Find the lines below in which the string "doneD" occurs. Copy each one.
──────── Data for this exercise ────────
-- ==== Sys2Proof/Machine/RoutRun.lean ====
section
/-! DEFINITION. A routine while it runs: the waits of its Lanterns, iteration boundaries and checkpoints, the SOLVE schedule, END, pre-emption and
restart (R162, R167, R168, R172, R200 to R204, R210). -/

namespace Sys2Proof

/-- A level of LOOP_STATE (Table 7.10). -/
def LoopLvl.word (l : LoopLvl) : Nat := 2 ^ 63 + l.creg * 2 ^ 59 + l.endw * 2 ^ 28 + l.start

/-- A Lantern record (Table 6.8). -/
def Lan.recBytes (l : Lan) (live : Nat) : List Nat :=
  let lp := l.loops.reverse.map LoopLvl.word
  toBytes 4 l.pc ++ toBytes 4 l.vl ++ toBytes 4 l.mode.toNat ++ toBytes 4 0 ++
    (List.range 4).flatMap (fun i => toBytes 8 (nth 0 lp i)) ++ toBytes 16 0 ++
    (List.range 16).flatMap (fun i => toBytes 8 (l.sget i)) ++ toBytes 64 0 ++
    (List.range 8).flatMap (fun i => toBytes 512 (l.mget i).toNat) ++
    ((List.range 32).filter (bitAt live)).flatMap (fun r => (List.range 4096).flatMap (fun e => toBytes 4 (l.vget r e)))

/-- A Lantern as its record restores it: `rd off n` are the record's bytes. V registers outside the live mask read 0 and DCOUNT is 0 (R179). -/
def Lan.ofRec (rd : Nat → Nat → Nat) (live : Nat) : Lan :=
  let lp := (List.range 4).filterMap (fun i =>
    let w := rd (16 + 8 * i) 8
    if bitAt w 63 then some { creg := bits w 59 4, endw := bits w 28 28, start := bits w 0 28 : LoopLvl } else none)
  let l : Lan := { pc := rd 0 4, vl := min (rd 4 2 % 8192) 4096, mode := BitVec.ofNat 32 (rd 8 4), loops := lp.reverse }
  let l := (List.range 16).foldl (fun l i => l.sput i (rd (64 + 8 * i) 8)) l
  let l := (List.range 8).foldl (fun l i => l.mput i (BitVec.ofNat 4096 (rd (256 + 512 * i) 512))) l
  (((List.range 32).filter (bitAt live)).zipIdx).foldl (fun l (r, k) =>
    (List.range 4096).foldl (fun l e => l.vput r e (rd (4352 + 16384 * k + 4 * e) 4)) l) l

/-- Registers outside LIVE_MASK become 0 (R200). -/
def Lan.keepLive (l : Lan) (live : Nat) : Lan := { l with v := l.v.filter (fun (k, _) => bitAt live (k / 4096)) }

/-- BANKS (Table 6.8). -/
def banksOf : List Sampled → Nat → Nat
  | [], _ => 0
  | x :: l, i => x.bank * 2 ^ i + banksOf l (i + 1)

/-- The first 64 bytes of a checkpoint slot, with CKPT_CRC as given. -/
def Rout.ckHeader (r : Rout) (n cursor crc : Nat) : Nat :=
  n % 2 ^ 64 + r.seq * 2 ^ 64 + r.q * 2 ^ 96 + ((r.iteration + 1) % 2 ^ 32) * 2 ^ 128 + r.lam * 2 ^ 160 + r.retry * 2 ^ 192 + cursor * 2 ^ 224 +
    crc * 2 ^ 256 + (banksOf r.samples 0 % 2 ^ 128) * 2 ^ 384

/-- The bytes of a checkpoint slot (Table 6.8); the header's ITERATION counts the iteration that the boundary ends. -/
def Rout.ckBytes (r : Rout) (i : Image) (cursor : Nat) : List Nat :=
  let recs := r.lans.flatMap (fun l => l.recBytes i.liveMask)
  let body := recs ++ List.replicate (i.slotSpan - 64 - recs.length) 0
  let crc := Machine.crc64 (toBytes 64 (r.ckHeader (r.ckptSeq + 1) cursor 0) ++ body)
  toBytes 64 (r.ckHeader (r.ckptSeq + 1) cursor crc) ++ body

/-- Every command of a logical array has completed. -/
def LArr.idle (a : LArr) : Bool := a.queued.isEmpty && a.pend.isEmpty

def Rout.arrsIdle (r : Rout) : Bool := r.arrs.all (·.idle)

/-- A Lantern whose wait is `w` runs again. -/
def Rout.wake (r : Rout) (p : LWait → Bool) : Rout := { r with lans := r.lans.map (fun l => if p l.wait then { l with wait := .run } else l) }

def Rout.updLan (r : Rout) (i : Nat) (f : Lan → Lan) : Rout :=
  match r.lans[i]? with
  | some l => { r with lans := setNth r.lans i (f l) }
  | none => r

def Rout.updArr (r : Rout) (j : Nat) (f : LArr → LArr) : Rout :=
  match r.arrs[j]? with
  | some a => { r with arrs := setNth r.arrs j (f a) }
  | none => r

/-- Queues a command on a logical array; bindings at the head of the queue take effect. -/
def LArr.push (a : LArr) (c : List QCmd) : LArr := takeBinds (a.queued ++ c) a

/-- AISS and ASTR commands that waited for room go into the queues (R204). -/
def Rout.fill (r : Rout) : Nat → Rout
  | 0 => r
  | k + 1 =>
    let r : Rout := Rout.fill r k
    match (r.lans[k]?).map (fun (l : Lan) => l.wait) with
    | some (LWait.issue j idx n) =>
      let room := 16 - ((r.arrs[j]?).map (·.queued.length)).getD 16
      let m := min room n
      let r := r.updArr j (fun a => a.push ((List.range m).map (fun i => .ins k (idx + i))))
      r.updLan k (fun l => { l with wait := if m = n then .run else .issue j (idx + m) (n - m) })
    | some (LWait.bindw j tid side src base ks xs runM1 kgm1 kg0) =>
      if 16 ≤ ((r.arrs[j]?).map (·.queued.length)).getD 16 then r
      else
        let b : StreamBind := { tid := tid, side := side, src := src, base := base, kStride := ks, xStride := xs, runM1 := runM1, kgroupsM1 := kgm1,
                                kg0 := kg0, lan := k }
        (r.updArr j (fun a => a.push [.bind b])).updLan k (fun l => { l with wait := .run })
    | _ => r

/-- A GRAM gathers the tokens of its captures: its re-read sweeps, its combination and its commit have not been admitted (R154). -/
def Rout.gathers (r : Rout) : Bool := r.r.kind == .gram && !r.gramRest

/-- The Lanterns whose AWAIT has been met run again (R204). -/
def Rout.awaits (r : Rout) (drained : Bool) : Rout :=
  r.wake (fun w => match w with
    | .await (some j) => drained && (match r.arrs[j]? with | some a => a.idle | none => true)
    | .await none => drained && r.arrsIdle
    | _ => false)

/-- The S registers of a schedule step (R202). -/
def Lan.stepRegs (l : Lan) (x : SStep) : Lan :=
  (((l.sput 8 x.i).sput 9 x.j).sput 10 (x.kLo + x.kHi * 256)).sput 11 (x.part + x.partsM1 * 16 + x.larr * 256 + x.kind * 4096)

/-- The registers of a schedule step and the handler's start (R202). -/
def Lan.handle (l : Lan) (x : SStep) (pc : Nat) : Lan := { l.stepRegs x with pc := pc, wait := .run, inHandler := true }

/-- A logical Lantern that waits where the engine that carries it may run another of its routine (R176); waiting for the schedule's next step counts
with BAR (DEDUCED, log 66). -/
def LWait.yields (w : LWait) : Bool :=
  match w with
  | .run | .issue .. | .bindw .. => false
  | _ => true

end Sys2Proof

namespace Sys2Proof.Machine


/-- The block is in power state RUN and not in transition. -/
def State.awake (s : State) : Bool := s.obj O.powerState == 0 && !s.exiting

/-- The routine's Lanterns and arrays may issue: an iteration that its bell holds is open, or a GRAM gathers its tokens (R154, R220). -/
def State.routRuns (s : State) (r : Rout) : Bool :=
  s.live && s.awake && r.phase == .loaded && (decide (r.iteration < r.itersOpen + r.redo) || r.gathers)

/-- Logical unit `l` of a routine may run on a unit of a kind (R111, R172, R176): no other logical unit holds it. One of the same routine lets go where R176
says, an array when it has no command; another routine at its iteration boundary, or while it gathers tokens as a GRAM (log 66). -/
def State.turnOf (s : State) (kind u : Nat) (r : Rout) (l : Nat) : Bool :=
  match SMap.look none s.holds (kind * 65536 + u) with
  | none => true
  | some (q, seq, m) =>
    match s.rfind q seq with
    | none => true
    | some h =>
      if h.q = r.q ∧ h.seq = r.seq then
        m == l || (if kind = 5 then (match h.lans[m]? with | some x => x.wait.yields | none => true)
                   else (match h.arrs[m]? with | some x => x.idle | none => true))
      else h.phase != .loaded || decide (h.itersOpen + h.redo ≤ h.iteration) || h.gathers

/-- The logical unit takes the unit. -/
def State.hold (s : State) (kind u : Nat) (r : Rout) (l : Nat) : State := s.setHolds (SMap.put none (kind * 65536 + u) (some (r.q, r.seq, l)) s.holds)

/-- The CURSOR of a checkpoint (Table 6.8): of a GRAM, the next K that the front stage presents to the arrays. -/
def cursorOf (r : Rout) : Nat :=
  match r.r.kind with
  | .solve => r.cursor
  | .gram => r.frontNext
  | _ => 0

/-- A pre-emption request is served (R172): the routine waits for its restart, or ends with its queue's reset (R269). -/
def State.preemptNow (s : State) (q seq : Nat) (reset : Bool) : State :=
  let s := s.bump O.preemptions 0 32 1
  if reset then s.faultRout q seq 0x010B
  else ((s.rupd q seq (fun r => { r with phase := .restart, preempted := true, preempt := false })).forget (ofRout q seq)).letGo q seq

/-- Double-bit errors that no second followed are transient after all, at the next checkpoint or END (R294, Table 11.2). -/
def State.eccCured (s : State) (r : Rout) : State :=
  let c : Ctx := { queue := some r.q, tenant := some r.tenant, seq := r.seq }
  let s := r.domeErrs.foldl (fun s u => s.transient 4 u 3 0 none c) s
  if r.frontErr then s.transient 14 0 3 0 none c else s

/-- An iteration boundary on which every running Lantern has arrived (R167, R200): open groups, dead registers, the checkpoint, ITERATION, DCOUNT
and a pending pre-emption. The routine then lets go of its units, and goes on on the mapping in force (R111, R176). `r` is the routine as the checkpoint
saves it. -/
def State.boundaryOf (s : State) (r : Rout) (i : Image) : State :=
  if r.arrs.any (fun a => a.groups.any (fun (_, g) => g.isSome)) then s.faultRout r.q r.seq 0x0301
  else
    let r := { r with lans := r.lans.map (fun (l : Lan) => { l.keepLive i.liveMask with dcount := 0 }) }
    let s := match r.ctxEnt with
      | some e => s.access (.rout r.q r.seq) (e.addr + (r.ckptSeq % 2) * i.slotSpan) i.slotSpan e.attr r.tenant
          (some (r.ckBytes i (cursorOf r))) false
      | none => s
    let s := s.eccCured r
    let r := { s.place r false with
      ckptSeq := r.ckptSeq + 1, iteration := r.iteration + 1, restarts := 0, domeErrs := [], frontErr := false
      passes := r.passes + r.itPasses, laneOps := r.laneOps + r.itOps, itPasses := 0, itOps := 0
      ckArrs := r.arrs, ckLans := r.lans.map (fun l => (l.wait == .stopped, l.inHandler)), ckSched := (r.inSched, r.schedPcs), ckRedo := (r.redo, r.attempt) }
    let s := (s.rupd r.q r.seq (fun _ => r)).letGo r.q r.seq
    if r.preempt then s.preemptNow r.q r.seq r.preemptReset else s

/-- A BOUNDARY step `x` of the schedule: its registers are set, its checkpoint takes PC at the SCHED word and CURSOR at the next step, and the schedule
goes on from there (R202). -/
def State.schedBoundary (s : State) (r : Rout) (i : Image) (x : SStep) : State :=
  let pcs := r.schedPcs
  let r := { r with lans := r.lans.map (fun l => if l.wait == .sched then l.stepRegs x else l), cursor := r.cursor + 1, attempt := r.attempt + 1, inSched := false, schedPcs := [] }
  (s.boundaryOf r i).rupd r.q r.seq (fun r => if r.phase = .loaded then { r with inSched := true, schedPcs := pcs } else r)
────────
──────── Data for this exercise ────────
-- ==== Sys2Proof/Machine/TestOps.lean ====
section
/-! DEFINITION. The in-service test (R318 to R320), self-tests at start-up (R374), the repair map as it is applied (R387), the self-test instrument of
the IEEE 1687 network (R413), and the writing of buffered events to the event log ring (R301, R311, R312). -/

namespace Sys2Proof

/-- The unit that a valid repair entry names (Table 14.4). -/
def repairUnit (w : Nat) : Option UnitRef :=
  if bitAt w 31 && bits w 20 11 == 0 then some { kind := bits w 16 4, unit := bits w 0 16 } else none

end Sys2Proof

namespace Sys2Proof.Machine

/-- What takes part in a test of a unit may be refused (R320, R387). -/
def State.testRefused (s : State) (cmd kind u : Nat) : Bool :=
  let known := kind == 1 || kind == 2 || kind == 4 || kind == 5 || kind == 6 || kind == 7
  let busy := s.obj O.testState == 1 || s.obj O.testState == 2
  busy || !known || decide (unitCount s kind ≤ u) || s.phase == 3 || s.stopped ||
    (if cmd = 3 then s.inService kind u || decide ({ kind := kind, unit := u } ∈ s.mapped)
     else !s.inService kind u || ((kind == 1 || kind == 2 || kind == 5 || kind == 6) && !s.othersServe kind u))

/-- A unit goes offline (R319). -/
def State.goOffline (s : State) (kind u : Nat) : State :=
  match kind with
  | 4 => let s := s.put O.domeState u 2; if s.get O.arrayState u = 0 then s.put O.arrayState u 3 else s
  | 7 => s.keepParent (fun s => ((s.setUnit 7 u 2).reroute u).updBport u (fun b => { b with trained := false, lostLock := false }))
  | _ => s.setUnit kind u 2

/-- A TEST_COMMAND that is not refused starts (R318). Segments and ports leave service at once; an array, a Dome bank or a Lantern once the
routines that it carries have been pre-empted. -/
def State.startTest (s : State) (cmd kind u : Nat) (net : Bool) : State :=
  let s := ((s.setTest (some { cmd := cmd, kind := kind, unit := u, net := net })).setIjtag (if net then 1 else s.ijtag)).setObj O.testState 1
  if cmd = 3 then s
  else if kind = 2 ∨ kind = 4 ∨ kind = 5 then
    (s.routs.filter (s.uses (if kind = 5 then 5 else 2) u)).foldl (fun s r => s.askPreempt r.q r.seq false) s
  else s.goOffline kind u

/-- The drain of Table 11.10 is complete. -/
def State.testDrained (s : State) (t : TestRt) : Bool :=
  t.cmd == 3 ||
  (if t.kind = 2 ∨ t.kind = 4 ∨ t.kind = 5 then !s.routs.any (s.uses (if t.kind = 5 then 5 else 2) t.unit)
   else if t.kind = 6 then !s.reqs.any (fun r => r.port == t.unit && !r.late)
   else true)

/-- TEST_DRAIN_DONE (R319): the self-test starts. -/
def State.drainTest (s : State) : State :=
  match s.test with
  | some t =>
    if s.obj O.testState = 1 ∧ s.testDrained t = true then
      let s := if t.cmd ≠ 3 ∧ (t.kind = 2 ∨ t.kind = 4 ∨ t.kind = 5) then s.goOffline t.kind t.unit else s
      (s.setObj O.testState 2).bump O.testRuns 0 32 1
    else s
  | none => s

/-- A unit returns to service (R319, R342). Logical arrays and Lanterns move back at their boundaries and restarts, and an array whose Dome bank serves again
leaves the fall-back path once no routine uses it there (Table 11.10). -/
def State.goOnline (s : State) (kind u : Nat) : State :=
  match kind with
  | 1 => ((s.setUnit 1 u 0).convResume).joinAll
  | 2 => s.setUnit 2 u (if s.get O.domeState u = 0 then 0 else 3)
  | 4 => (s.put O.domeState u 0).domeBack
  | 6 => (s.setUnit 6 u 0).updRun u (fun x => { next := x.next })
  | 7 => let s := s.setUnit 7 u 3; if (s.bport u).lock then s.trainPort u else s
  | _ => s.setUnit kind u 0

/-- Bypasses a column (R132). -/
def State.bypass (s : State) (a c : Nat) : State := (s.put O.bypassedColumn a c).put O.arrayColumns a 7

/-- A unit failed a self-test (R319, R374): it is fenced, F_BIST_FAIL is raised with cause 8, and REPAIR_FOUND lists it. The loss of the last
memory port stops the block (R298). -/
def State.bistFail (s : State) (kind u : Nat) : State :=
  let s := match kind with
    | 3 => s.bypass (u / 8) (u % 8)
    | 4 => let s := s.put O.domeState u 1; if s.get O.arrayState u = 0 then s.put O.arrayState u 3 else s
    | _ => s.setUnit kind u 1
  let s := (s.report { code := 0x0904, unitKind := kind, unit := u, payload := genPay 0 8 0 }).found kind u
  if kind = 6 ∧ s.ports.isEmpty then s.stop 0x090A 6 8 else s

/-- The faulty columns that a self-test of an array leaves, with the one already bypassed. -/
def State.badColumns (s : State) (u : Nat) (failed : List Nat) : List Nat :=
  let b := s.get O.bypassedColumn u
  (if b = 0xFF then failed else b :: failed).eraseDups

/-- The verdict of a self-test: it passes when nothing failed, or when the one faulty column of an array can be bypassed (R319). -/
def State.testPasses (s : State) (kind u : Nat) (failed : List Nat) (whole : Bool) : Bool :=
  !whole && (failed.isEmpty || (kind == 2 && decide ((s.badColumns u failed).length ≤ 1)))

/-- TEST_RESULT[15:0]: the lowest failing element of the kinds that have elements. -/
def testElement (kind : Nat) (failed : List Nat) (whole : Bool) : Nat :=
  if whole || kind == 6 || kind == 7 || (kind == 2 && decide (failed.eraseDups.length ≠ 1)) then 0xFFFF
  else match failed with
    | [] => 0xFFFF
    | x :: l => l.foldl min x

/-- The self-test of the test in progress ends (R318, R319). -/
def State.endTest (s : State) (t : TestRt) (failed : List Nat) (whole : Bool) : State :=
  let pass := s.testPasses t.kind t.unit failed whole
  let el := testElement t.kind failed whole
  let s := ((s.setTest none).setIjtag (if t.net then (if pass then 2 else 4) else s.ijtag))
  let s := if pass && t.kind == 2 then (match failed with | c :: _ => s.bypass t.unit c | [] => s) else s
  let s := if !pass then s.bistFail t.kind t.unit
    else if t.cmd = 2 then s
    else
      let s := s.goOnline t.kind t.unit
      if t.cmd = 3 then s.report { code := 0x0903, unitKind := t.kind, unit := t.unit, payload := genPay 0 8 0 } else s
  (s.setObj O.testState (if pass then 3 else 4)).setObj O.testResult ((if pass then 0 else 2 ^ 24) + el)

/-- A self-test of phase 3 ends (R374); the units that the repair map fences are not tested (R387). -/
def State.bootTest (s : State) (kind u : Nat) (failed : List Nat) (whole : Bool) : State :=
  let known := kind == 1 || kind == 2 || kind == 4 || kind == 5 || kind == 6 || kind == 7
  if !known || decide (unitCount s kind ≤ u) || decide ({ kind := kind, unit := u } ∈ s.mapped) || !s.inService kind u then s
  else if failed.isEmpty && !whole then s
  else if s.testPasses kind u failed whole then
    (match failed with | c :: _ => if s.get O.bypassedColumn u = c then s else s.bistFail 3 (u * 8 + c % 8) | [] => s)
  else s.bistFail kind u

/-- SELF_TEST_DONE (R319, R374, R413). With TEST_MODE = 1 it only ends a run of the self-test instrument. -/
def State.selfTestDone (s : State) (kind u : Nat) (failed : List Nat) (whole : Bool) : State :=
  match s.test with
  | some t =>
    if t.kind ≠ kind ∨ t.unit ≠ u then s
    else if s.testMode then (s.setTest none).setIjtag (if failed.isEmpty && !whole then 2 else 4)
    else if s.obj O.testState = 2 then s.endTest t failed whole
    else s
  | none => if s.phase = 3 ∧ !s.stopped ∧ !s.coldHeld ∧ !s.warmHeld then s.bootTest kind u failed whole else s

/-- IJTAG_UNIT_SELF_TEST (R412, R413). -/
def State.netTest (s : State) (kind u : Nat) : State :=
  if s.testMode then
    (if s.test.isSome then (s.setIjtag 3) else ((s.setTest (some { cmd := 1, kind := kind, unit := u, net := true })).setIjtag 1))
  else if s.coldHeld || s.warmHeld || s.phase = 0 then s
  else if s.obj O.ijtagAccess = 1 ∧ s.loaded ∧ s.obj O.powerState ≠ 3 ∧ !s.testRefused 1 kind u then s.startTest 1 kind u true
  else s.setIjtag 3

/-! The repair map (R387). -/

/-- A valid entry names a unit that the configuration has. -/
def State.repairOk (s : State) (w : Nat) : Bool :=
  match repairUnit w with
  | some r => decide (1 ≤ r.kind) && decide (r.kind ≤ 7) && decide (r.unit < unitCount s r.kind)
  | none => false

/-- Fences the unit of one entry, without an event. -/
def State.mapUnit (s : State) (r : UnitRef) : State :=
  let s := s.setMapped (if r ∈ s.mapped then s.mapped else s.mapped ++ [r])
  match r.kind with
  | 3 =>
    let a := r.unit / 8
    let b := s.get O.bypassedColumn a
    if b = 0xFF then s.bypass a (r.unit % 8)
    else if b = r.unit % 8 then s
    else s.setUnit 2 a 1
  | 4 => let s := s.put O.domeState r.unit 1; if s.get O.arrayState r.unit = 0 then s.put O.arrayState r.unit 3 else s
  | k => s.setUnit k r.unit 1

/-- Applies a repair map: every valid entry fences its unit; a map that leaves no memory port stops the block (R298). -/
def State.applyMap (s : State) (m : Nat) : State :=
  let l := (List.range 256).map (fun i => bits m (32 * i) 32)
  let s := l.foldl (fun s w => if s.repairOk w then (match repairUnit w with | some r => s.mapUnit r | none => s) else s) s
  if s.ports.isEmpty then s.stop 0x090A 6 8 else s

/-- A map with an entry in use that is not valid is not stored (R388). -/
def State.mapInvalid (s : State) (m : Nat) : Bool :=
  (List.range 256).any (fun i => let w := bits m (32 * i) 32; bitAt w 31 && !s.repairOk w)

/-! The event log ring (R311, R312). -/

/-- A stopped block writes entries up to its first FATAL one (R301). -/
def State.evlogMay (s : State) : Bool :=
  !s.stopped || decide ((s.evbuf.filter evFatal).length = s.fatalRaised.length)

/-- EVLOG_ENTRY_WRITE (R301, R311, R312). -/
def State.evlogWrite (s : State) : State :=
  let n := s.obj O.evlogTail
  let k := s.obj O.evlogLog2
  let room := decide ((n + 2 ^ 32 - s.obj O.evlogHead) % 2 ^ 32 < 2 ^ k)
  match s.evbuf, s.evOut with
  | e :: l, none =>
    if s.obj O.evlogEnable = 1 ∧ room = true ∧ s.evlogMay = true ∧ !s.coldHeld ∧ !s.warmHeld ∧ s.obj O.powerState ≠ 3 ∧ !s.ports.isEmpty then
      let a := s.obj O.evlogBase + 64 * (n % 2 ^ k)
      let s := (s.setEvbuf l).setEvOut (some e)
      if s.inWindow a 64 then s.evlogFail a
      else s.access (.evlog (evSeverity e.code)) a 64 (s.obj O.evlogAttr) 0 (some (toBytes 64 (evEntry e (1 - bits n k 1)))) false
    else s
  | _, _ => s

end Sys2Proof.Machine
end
────────
──────── Data for this exercise ────────
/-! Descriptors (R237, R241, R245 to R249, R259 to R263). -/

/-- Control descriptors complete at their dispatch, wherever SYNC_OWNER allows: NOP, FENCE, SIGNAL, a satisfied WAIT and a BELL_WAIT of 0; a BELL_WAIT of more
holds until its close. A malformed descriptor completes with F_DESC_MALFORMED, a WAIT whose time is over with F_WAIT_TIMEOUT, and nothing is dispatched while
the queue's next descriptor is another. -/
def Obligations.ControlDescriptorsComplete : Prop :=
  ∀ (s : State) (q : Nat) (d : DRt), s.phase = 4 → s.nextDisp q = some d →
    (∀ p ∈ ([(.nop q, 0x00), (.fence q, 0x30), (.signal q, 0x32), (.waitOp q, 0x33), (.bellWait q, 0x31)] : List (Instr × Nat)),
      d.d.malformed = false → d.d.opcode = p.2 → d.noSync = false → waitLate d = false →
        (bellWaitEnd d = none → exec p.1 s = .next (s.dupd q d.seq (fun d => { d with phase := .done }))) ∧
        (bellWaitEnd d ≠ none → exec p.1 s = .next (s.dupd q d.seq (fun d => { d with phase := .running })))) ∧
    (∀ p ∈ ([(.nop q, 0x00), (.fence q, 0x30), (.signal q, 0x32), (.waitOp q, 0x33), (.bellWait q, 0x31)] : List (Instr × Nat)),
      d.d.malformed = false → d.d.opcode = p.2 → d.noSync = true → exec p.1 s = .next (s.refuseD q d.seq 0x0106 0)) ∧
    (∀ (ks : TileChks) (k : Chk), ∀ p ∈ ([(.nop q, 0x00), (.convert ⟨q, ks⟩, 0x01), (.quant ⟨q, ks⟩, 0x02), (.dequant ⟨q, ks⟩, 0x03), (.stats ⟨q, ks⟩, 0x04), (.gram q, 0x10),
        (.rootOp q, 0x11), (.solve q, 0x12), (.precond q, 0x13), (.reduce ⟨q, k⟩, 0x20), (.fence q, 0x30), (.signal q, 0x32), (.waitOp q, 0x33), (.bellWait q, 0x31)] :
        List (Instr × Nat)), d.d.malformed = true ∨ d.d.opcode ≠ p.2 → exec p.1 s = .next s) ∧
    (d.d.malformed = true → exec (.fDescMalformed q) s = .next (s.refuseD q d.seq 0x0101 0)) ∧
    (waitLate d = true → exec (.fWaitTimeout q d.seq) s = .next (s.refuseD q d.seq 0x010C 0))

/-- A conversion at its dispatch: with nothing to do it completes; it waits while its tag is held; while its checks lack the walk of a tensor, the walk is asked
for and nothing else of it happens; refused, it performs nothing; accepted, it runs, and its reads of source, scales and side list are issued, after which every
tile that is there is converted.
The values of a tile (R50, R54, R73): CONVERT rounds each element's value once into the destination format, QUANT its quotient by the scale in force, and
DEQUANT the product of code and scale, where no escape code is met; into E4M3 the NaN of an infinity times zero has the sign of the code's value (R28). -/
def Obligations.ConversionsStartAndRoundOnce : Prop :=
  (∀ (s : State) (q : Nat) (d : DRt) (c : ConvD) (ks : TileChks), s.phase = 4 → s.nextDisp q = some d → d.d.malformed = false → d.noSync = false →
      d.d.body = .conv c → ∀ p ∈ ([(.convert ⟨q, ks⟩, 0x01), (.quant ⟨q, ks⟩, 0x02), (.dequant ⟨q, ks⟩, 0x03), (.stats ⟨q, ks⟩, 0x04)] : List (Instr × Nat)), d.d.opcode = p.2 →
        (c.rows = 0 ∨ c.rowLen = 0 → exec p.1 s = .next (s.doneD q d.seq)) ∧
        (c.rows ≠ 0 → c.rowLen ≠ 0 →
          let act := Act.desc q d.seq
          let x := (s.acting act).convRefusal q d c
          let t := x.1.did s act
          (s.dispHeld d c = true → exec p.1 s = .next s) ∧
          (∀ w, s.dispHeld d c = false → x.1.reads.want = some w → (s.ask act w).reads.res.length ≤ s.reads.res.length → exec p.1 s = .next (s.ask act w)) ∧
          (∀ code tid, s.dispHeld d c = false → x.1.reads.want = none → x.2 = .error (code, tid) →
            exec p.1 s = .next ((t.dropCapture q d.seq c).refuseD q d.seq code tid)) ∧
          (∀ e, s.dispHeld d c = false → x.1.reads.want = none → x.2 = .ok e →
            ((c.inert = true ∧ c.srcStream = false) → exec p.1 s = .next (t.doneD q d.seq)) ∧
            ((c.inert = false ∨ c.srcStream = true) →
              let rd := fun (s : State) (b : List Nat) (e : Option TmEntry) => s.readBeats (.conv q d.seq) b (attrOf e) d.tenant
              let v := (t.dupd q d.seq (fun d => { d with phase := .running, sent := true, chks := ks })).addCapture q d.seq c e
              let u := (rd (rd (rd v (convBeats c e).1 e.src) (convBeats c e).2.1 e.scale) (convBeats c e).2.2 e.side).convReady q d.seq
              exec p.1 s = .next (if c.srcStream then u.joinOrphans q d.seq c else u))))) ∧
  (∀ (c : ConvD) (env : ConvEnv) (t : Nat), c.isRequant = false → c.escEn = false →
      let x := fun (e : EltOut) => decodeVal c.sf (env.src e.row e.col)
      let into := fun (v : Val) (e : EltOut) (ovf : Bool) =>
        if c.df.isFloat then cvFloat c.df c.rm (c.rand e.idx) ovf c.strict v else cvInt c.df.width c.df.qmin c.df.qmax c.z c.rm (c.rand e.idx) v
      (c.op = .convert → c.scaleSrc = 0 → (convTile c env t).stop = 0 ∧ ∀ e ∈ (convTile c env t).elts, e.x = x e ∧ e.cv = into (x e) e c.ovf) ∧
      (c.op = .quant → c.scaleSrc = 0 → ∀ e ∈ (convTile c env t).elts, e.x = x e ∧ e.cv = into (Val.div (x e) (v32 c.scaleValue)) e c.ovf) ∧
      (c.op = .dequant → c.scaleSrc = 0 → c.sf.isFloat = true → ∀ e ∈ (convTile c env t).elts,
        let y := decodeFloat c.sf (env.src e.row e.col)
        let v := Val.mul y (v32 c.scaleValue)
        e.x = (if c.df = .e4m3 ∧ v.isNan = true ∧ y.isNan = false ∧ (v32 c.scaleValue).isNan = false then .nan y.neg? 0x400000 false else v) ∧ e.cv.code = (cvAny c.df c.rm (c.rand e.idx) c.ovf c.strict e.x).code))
────────
* Reply to the exercise
        (c.rows = 0 ∨ c.rowLen = 0 → exec p.1 s = .next (s.doneD q d.seq)) ∧
            ((c.inert = true ∧ c.srcStream = false) → exec p.1 s = .next (t.doneD q d.seq)) ∧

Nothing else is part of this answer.